Once you have read the entries below, repeat all of them exactly.

┌────────

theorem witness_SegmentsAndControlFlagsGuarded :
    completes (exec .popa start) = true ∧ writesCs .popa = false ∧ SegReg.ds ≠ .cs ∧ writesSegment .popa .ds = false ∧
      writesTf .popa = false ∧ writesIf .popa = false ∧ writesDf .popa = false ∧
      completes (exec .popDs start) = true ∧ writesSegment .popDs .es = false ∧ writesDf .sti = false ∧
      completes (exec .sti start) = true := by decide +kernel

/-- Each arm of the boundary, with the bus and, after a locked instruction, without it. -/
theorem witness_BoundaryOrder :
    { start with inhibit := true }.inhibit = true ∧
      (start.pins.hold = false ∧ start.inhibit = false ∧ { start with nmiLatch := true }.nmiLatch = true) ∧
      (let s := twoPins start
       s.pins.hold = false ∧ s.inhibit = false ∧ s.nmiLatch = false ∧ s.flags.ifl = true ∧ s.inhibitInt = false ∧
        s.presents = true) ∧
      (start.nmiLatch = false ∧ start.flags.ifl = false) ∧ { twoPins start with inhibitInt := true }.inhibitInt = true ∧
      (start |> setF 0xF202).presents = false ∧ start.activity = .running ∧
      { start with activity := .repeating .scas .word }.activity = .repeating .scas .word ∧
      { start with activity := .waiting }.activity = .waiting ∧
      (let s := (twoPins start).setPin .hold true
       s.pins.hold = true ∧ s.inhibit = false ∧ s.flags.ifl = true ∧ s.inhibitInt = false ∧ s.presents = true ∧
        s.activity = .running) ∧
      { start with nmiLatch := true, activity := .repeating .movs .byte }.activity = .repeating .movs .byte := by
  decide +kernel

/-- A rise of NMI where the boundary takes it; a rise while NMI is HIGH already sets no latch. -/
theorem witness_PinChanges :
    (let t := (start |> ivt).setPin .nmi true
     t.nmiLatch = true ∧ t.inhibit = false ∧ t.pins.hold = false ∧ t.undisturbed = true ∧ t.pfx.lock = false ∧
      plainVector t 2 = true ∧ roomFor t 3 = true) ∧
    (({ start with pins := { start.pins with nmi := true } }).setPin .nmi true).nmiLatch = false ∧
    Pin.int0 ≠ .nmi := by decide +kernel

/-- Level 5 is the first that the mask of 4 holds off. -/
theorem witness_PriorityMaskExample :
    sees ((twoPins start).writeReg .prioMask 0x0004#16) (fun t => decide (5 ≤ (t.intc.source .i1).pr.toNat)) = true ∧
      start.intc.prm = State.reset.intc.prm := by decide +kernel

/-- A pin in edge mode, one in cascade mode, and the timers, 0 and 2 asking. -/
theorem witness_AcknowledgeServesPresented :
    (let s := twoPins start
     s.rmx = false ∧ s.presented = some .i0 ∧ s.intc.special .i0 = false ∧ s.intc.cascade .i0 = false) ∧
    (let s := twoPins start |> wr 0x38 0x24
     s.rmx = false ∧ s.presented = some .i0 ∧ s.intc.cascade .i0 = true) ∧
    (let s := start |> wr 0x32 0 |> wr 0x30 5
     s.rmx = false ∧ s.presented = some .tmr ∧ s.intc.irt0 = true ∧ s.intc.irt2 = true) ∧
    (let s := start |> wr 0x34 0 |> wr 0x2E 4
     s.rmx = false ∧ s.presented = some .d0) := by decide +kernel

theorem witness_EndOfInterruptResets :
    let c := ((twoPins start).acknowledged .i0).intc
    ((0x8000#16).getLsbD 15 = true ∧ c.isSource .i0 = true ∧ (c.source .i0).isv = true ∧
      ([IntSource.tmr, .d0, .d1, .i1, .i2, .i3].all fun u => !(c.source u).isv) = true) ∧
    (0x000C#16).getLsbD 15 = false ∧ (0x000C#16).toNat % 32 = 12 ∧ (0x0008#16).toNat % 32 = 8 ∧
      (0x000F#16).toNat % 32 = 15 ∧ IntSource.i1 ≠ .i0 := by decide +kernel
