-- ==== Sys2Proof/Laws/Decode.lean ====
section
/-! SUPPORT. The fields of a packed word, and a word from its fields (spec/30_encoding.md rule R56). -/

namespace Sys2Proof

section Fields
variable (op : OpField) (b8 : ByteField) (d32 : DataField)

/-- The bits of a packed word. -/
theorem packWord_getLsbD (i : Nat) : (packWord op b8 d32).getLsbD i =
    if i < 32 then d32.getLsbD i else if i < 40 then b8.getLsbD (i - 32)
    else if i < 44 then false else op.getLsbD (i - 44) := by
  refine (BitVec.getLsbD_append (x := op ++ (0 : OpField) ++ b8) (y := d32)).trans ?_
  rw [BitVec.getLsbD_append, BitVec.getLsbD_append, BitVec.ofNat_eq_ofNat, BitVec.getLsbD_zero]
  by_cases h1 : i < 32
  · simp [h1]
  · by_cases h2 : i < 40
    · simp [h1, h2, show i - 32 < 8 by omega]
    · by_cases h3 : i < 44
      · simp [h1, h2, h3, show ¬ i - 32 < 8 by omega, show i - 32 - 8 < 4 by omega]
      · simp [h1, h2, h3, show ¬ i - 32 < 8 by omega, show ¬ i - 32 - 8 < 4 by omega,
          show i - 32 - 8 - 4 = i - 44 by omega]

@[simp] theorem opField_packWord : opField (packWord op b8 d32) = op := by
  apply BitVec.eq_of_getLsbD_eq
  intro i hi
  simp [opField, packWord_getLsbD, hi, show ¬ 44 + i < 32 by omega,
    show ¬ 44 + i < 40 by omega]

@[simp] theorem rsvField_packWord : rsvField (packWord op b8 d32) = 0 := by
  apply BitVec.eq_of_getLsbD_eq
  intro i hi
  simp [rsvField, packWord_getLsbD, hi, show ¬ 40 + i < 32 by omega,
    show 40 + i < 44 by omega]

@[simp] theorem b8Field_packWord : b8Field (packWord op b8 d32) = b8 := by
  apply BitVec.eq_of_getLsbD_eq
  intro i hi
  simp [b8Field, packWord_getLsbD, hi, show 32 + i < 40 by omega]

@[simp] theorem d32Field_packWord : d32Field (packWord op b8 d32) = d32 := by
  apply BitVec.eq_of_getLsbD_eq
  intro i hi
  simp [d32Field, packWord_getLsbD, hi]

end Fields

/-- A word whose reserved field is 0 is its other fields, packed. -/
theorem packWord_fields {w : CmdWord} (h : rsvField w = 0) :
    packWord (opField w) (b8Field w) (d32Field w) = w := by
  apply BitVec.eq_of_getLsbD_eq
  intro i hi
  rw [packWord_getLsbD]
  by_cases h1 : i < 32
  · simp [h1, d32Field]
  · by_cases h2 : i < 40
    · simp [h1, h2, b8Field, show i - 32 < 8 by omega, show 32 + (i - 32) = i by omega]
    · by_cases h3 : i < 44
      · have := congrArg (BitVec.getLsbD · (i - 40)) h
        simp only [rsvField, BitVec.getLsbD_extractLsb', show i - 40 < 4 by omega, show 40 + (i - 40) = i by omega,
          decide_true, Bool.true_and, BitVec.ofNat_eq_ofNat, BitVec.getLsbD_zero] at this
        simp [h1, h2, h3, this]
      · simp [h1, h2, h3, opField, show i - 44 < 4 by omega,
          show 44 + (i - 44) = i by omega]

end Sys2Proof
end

└────────

> EXERCISE RESPONSE
theorem witness_SegmentsAndControlFlagsGuarded :
    completes (exec .popa start) = true ∧ writesCs .popa = false ∧ SegReg.ds ≠ .cs ∧ writesSegment .popa .ds = false ∧
      writesTf .popa = false ∧ writesIf .popa = false ∧ writesDf .popa = false ∧
      completes (exec .popDs start) = true ∧ writesSegment .popDs .es = false ∧ writesDf .sti = false ∧
      completes (exec .sti start) = true := by decide +kernel

/-- Each arm of the boundary, with the bus and, after a locked instruction, without it. -/
theorem witness_BoundaryOrder :
    { start with inhibit := true }.inhibit = true ∧
      (start.pins.hold = false ∧ start.inhibit = false ∧ { start with nmiLatch := true }.nmiLatch = true) ∧
      (let s := twoPins start
       s.pins.hold = false ∧ s.inhibit = false ∧ s.nmiLatch = false ∧ s.flags.ifl = true ∧ s.inhibitInt = false ∧
        s.presents = true) ∧
      (start.nmiLatch = false ∧ start.flags.ifl = false) ∧ { twoPins start with inhibitInt := true }.inhibitInt = true ∧
      (start |> setF 0xF202).presents = false ∧ start.activity = .running ∧
      { start with activity := .repeating .scas .word }.activity = .repeating .scas .word ∧
      { start with activity := .waiting }.activity = .waiting ∧
      (let s := (twoPins start).setPin .hold true
       s.pins.hold = true ∧ s.inhibit = false ∧ s.flags.ifl = true ∧ s.inhibitInt = false ∧ s.presents = true ∧
        s.activity = .running) ∧
      { start with nmiLatch := true, activity := .repeating .movs .byte }.activity = .repeating .movs .byte := by
  decide +kernel

/-- A rise of NMI where the boundary takes it; a rise while NMI is HIGH already sets no latch. -/
theorem witness_PinChanges :
    (let t := (start |> ivt).setPin .nmi true
     t.nmiLatch = true ∧ t.inhibit = false ∧ t.pins.hold = false ∧ t.undisturbed = true ∧ t.pfx.lock = false ∧
      plainVector t 2 = true ∧ roomFor t 3 = true) ∧
    (({ start with pins := { start.pins with nmi := true } }).setPin .nmi true).nmiLatch = false ∧
    Pin.int0 ≠ .nmi := by decide +kernel

/-- Level 5 is the first that the mask of 4 holds off. -/
theorem witness_PriorityMaskExample :
    sees ((twoPins start).writeReg .prioMask 0x0004#16) (fun t => decide (5 ≤ (t.intc.source .i1).pr.toNat)) = true ∧
      start.intc.prm = State.reset.intc.prm := by decide +kernel

/-- A pin in edge mode, one in cascade mode, and the timers, 0 and 2 asking. -/
theorem witness_AcknowledgeServesPresented :
    (let s := twoPins start
     s.rmx = false ∧ s.presented = some .i0 ∧ s.intc.special .i0 = false ∧ s.intc.cascade .i0 = false) ∧
    (let s := twoPins start |> wr 0x38 0x24
     s.rmx = false ∧ s.presented = some .i0 ∧ s.intc.cascade .i0 = true) ∧
    (let s := start |> wr 0x32 0 |> wr 0x30 5
     s.rmx = false ∧ s.presented = some .tmr ∧ s.intc.irt0 = true ∧ s.intc.irt2 = true) ∧
    (let s := start |> wr 0x34 0 |> wr 0x2E 4
     s.rmx = false ∧ s.presented = some .d0) := by decide +kernel

theorem witness_EndOfInterruptResets :
    let c := ((twoPins start).acknowledged .i0).intc
    ((0x8000#16).getLsbD 15 = true ∧ c.isSource .i0 = true ∧ (c.source .i0).isv = true ∧
      ([IntSource.tmr, .d0, .d1, .i1, .i2, .i3].all fun u => !(c.source u).isv) = true) ∧
    (0x000C#16).getLsbD 15 = false ∧ (0x000C#16).toNat % 32 = 12 ∧ (0x0008#16).toNat % 32 = 8 ∧
      (0x000F#16).toNat % 32 = 15 ∧ IntSource.i1 ≠ .i0 := by decide +kernel
-- ==== Sys2Proof/Laws/Decode.lean ====
section
/-! SUPPORT. The fields of a packed word, and a word from its fields (spec/30_encoding.md rule R56). -/

namespace Sys2Proof

section Fields
variable (op : OpField) (b8 : ByteField) (d32 : DataField)

/-- The bits of a packed word. -/
theorem packWord_getLsbD (i : Nat) : (packWord op b8 d32).getLsbD i =
    if i < 32 then d32.getLsbD i else if i < 40 then b8.getLsbD (i - 32)
    else if i < 44 then false else op.getLsbD (i - 44) := by
  refine (BitVec.getLsbD_append (x := op ++ (0 : OpField) ++ b8) (y := d32)).trans ?_
  rw [BitVec.getLsbD_append, BitVec.getLsbD_append, BitVec.ofNat_eq_ofNat, BitVec.getLsbD_zero]
  by_cases h1 : i < 32
  · simp [h1]
  · by_cases h2 : i < 40
    · simp [h1, h2, show i - 32 < 8 by omega]
    · by_cases h3 : i < 44
      · simp [h1, h2, h3, show ¬ i - 32 < 8 by omega, show i - 32 - 8 < 4 by omega]
      · simp [h1, h2, h3, show ¬ i - 32 < 8 by omega, show ¬ i - 32 - 8 < 4 by omega,
          show i - 32 - 8 - 4 = i - 44 by omega]

@[simp] theorem opField_packWord : opField (packWord op b8 d32) = op := by
  apply BitVec.eq_of_getLsbD_eq
  intro i hi
  simp [opField, packWord_getLsbD, hi, show ¬ 44 + i < 32 by omega,
    show ¬ 44 + i < 40 by omega]

@[simp] theorem rsvField_packWord : rsvField (packWord op b8 d32) = 0 := by
  apply BitVec.eq_of_getLsbD_eq
  intro i hi
  simp [rsvField, packWord_getLsbD, hi, show ¬ 40 + i < 32 by omega,
    show 40 + i < 44 by omega]

@[simp] theorem b8Field_packWord : b8Field (packWord op b8 d32) = b8 := by
  apply BitVec.eq_of_getLsbD_eq
  intro i hi
  simp [b8Field, packWord_getLsbD, hi, show 32 + i < 40 by omega]

@[simp] theorem d32Field_packWord : d32Field (packWord op b8 d32) = d32 := by
  apply BitVec.eq_of_getLsbD_eq
  intro i hi
  simp [d32Field, packWord_getLsbD, hi]

end Fields

/-- A word whose reserved field is 0 is its other fields, packed. -/
theorem packWord_fields {w : CmdWord} (h : rsvField w = 0) :
    packWord (opField w) (b8Field w) (d32Field w) = w := by
  apply BitVec.eq_of_getLsbD_eq
  intro i hi
  rw [packWord_getLsbD]
  by_cases h1 : i < 32
  · simp [h1, d32Field]
  · by_cases h2 : i < 40
    · simp [h1, h2, b8Field, show i - 32 < 8 by omega, show 32 + (i - 32) = i by omega]
    · by_cases h3 : i < 44
      · have := congrArg (BitVec.getLsbD · (i - 40)) h
        simp only [rsvField, BitVec.getLsbD_extractLsb', show i - 40 < 4 by omega, show 40 + (i - 40) = i by omega,
          decide_true, Bool.true_and, BitVec.ofNat_eq_ofNat, BitVec.getLsbD_zero] at this
        simp [h1, h2, h3, this]
      · simp [h1, h2, h3, opField, show i - 44 < 4 by omega,
          show 44 + (i - 44) = i by omega]

end Sys2Proof
end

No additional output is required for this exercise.